DU « REPRÉSENTATIF » ET DU « PARTICIPATIF »,
LA DÉMOCRATIE EN QUESTIONS

Najib BA MOHAMMED
Professeur à la Faculté de droit – Fès, ancien membre de la Commission
consultative de la révision de la constitution (CCRC)

Introduction
La constitution de 2011 appartient à la nouvelle tendance, tant elle introduit des concepts
ignorés par les textes classiques en l’occurrence, la démocratie participative et la bonne
gouvernance qu’elle inscrit à son ordre du jour juridique.
« Du représentatif et du participatif » la démocratie en questions, n’est pas un plaidoyer
ou un réquisitoire pour ou contre l’une ou l’autre expression de la démocratie dont ce n’est
point ici ou là, le procès.

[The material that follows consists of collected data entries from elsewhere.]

@[simp] theorem State.stripPool_parts (p : Nat) :
    (s.stripPool p).farm.intake = s.farm.intake ∧ (s.stripPool p).farm.bridge = s.farm.bridge ∧
    (s.stripPool p).farm.paused = s.farm.paused ∧ (s.stripPool p).farm.pauseDue = s.farm.pauseDue ∧
    (s.stripPool p).farm.refreshAt = s.farm.refreshAt ∧ (s.stripPool p).farm.sending = s.farm.sending ∧
    (s.stripPool p).mgmt.params = s.mgmt.params ∧ (s.stripPool p).mgmt.notify = s.mgmt.notify ∧
    (s.stripPool p).mgmt.cause = s.mgmt.cause ∧ (s.stripPool p).svc.intake = s.svc.intake ∧ (s.stripPool p).svc.bridge = s.svc.bridge ∧
    (s.stripPool p).svc.restartSlot = s.svc.restartSlot ∧ (s.stripPool p).svc.pauseEnd = s.svc.pauseEnd ∧
    (s.stripPool p).svc.sending = s.svc.sending ∧ (s.stripPool p).svc.peer = s.svc.peer := by
  simp only [State.stripPool]; (repeat' split) <;> simp

@[simp] theorem State.drainEntries_parts (es : List WaitEntry) :
    (es.foldl (fun t e => t.drainEntry e) s).farm.intake = s.farm.intake ∧
    (es.foldl (fun t e => t.drainEntry e) s).farm.bridge = s.farm.bridge ∧
    (es.foldl (fun t e => t.drainEntry e) s).farm.paused = s.farm.paused ∧
    (es.foldl (fun t e => t.drainEntry e) s).farm.pauseDue = s.farm.pauseDue ∧
    (es.foldl (fun t e => t.drainEntry e) s).farm.refreshAt = s.farm.refreshAt ∧
    (es.foldl (fun t e => t.drainEntry e) s).farm.sending = s.farm.sending ∧
    (es.foldl (fun t e => t.drainEntry e) s).mgmt.params = s.mgmt.params ∧
    (es.foldl (fun t e => t.drainEntry e) s).mgmt.notify = s.mgmt.notify ∧
    (es.foldl (fun t e => t.drainEntry e) s).mgmt.cause = s.mgmt.cause ∧
    (es.foldl (fun t e => t.drainEntry e) s).svc.intake = s.svc.intake ∧
    (es.foldl (fun t e => t.drainEntry e) s).svc.bridge = s.svc.bridge ∧
    (es.foldl (fun t e => t.drainEntry e) s).svc.restartSlot = s.svc.restartSlot ∧
    (es.foldl (fun t e => t.drainEntry e) s).svc.pauseEnd = s.svc.pauseEnd ∧
    (es.foldl (fun t e => t.drainEntry e) s).svc.sending = s.svc.sending ∧ (es.foldl (fun t e => t.drainEntry e) s).svc.peer = s.svc.peer := by
  induction es generalizing s with
  | nil => simp
  | cons a l ih => simp [ih]

@[simp] theorem State.enterDraining_parts :
    (s.enterDraining).farm.intake = s.farm.intake ∧ (s.enterDraining).farm.bridge = s.farm.bridge ∧
    (s.enterDraining).farm.paused = s.farm.paused ∧ (s.enterDraining).farm.pauseDue = s.farm.pauseDue ∧
    (s.enterDraining).farm.refreshAt = s.farm.refreshAt ∧ (s.enterDraining).farm.sending = s.farm.sending ∧
    (s.enterDraining).mgmt.params = s.mgmt.params ∧ (s.enterDraining).mgmt.notify = s.mgmt.notify ∧
    (s.enterDraining).mgmt.cause = s.mgmt.cause ∧ (s.enterDraining).svc.intake = s.svc.intake ∧
    (s.enterDraining).svc.bridge = s.svc.bridge ∧ (s.enterDraining).svc.restartSlot = s.svc.restartSlot ∧
    (s.enterDraining).svc.pauseEnd = s.svc.pauseEnd ∧ (s.enterDraining).svc.sending = s.svc.sending ∧
    (s.enterDraining).svc.peer = s.svc.peer := by
  simp only [State.enterDraining]; (repeat' split) <;> simp

@[simp] theorem State.setTimeSource_parts :
    (s.setTimeSource).svc.intake = s.svc.intake ∧ (s.setTimeSource).svc.bridge = s.svc.bridge ∧
    (s.setTimeSource).svc.restartSlot = s.svc.restartSlot ∧ (s.setTimeSource).svc.pauseEnd = s.svc.pauseEnd ∧
    (s.setTimeSource).svc.sending = s.svc.sending ∧ (s.setTimeSource).svc.peer = s.svc.peer ∧
    (s.setTimeSource).mgmt.params = s.mgmt.params ∧ (s.setTimeSource).mgmt.notify = s.mgmt.notify ∧
    (s.setTimeSource).mgmt.cause = s.mgmt.cause := by
  simp only [State.setTimeSource]; (repeat' split) <;> simp
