-- ==== Sys2Proof/Tests/Slice0.lean ====
section
/-! SUPPORT. The tests: the smoke test of WellFormed, for each statement with hypotheses a concrete state that meets them
(witness_…), and for the commands one step each on a small state (test_…). -/

set_option Elab.async false

namespace Sys2Proof.Tests

open Sys2Proof Sys2Proof.Machine Host

/-! ### Helpers -/

/-- The request key of every message below. -/
def key : Key := { node := 5, process := 6, tag := 7 }

/-- A seat message with a right check and a right frame check sequence. -/
def seat (kind : Nat) (body : List Byte) : Frame := mkFrame 2 1 0x88B5 (seatMessage kind 7 5 6 0 body false)

/-- A frame that is no seat frame. -/
def foreign : Frame := { dst := 2, src := 1, etype := 0x0800, payload := [], fcs := 0 }

/-- A pause frame of `quanta`. -/
def pauseOf (quanta : Nat) : Frame := { dst := 2, src := 1, etype := 0x8808, payload := beBytes 2 1 ++ beBytes 2 quanta, fcs := 0 }

/-- A frame with a wrong frame check sequence. -/
def broken (f : Frame) : Frame := { f with fcs := f.fcs + 1 }

/-- A seat frame around any header and body, with a right frame check sequence. -/
def rawSeat (payload : List Byte) : Frame := mkFrame 2 1 0x88B5 payload

/-- A PROBE that fails the message check. -/
def badProbe : Frame := mkFrame 2 1 0x88B5 (seatMessage 0x40 7 5 6 0 (beBytes 4 9 ++ beBytes 6 0) true)

/-- A PROBE. -/
def probeFrame (sequence mark : Nat) : Frame := seat 0x40 (beBytes 4 sequence ++ beBytes 6 mark)

/-- The frame at the head of the Farm intake queue, alone. -/
def atFarm (f : Frame) (s : State) : State := s.setFarm { s.farm with intake := [f] }

/-- The frame at the head of the Service intake queue, alone. -/
def atSvc (f : Frame) (s : State) : State := s.setSvc { s.svc with intake := [f] }

/-- The record of pool 17. -/
def rec17 : PoolRecord :=
  { feature := 4410, versionFloor := 2300, versionCeiling := 2499, tokensPerSeat := 5, coreStep := 16, coreCap := 4, overdraft := 50,
    groupMask := 0xFFFFFFFF, sharing := .perProcess, renewMin := 60, renewMax := 600, grace := 60, linger := 0, queueLimit := 8,
    maxWait := 600, policy := .fifo, protectAge := 0, startDay := 0, endDay := 65535 }

/-- A bank that holds pool 17 alone. -/
def bankOf (r : PoolRecord) : Bank := { records := [(17, r)], ranges := [] }

/-- The account of pool 17: D, H and hold count, and the rest cleared. -/
def acctOf (state : DelegationState) (d h holds : Nat) : Account := { Account.cleared with state, d, h, holdCount := holds, reported := h }

/-- An engine in SERVING with pool 17 alone. -/
def base (r : PoolRecord) (a : Account) : State :=
  { State.reset with
    mode := .serving, banks := { active := some (bankOf r), shadow := Bank.blank, index := (bankOf r).index, pendingSwitch := none },
    accounts := [(17, a)] }

/-- A CHECKOUT of one seat and eight cores of feature 4410. -/
def ask (seats wait : Nat) (flags : Byte) : CheckoutBody :=
  { feature := 4410, flags, version := 2400, seats, cores := 8, waitLimit := wait, interval := 60 }

/-- Its bytes. -/
def askBytes (b : CheckoutBody) : List Byte :=
  beBytes 3 b.feature ++ [b.flags] ++ beBytes 2 b.version ++ beBytes 2 b.seats ++ beBytes 2 b.cores ++ beBytes 2 b.waitLimit ++
    beBytes 2 b.interval

/-- The CHECKOUT as a request. -/
def reqOf (b : CheckoutBody) : CheckoutRequest := { frame := seat 0x01 (askBytes b), key, body := b }

/-- A hold of pool 17. -/
def holdOf (tokens uses : Nat) (state : HoldState) (deadline : Nat) : Hold :=
  { pool := 17, node := 5, process := 6, tokens, useCount := uses, state, interval := 60, deadline, granted := 0, tag := 3 }

/-- The state with this hold alone, in slot 0. -/
def withHold (h : Hold) (s : State) : State := s.setHolds { slots := [(0, h)], gens := [] }
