-- ==== Sys2Proof/Word.lean ====
section
/-! DEFINITION. The types of the machine's values (spec/00_scope.md R7, R9, R13; spec/10_state.md R21). -/

namespace Sys2Proof

/-- An 8-bit value: a general register, a timer, a memory byte, the immediate `kk` (R7, R22). -/
abbrev Byte := BitVec 8

/-- A 16-bit value: an instruction word, `PC`, `I`, a stack entry (R7, R25, R29, R33). -/
abbrev Word := BitVec 16

/-- The 12-bit address literal `nnn` of an instruction (R13, R73). -/
abbrev Lit12 := BitVec 12

/-- The index of a general register `V0` to `VF`: "indices are never out of range by construction" (R22). -/
abbrev Reg := Fin 16

/-- The number of a key 0x0 to 0xF (R36). -/
abbrev Key := Fin 16

/-- The sprite length `n` of `DrawSprite`, a count in 0..15 (R74). -/
abbrev Count := Fin 16

/-- The register `VF`, which the flag-setting instructions write (R23). -/
abbrev Reg.VF : Reg := 15

end Sys2Proof
end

Tout au plus il s’agit d’un questionnement conceptuel en vue de
saisir la légitimité scientifique et politique des concepts en question, même si l’exercice
s’avère rude et la démarche incertaine.
Je me réjouis de cette opportunité offerte par les organisateurs de ce colloque, que je salue
et remercie amicalement et accepte l’aventure de m’inscrire dans l’analyse politologique de
la démocratie néo-libérale.
La démocratie s’est historiquement affirmée en tant qu’ordre politique, dans le cadre
étatique et sous « forme » représentative. Or, il semblerait que ces trois structures fondatrices
sont en souffrance dans le néo-libéralisme ambiant et sa tendance à dissoudre la démocratie
dans l’Etat de droit, sinon dans l’Etat des droits de l’Homme et du citoyen (1). Une
profonde mutation s’est opérée impliquant un nouveau « rééquilibrage » entre le politique
et le juridique, l’étatique et le mondial voire le local ou le régional et, finalement entre la
démocratie indirecte des élites et celle plus directe des masses ou des citoyens.
C’est autour de cette mutation-rééquilibrage que se joue le destin de la « démocratie
recyclée » que l’on qualifie aussi de post-démocratie.
L’observation des vieilles démocraties libérales et pluralistes occidentales favorise
le constat de la crise qui affecte le régime représentatif que les pères fondateurs ont

(1) Cf. Slobodan Milacic, la Démocratie représentative devant un défi historique. Bruylant 2006 (rapport introductif),
p. 3-37.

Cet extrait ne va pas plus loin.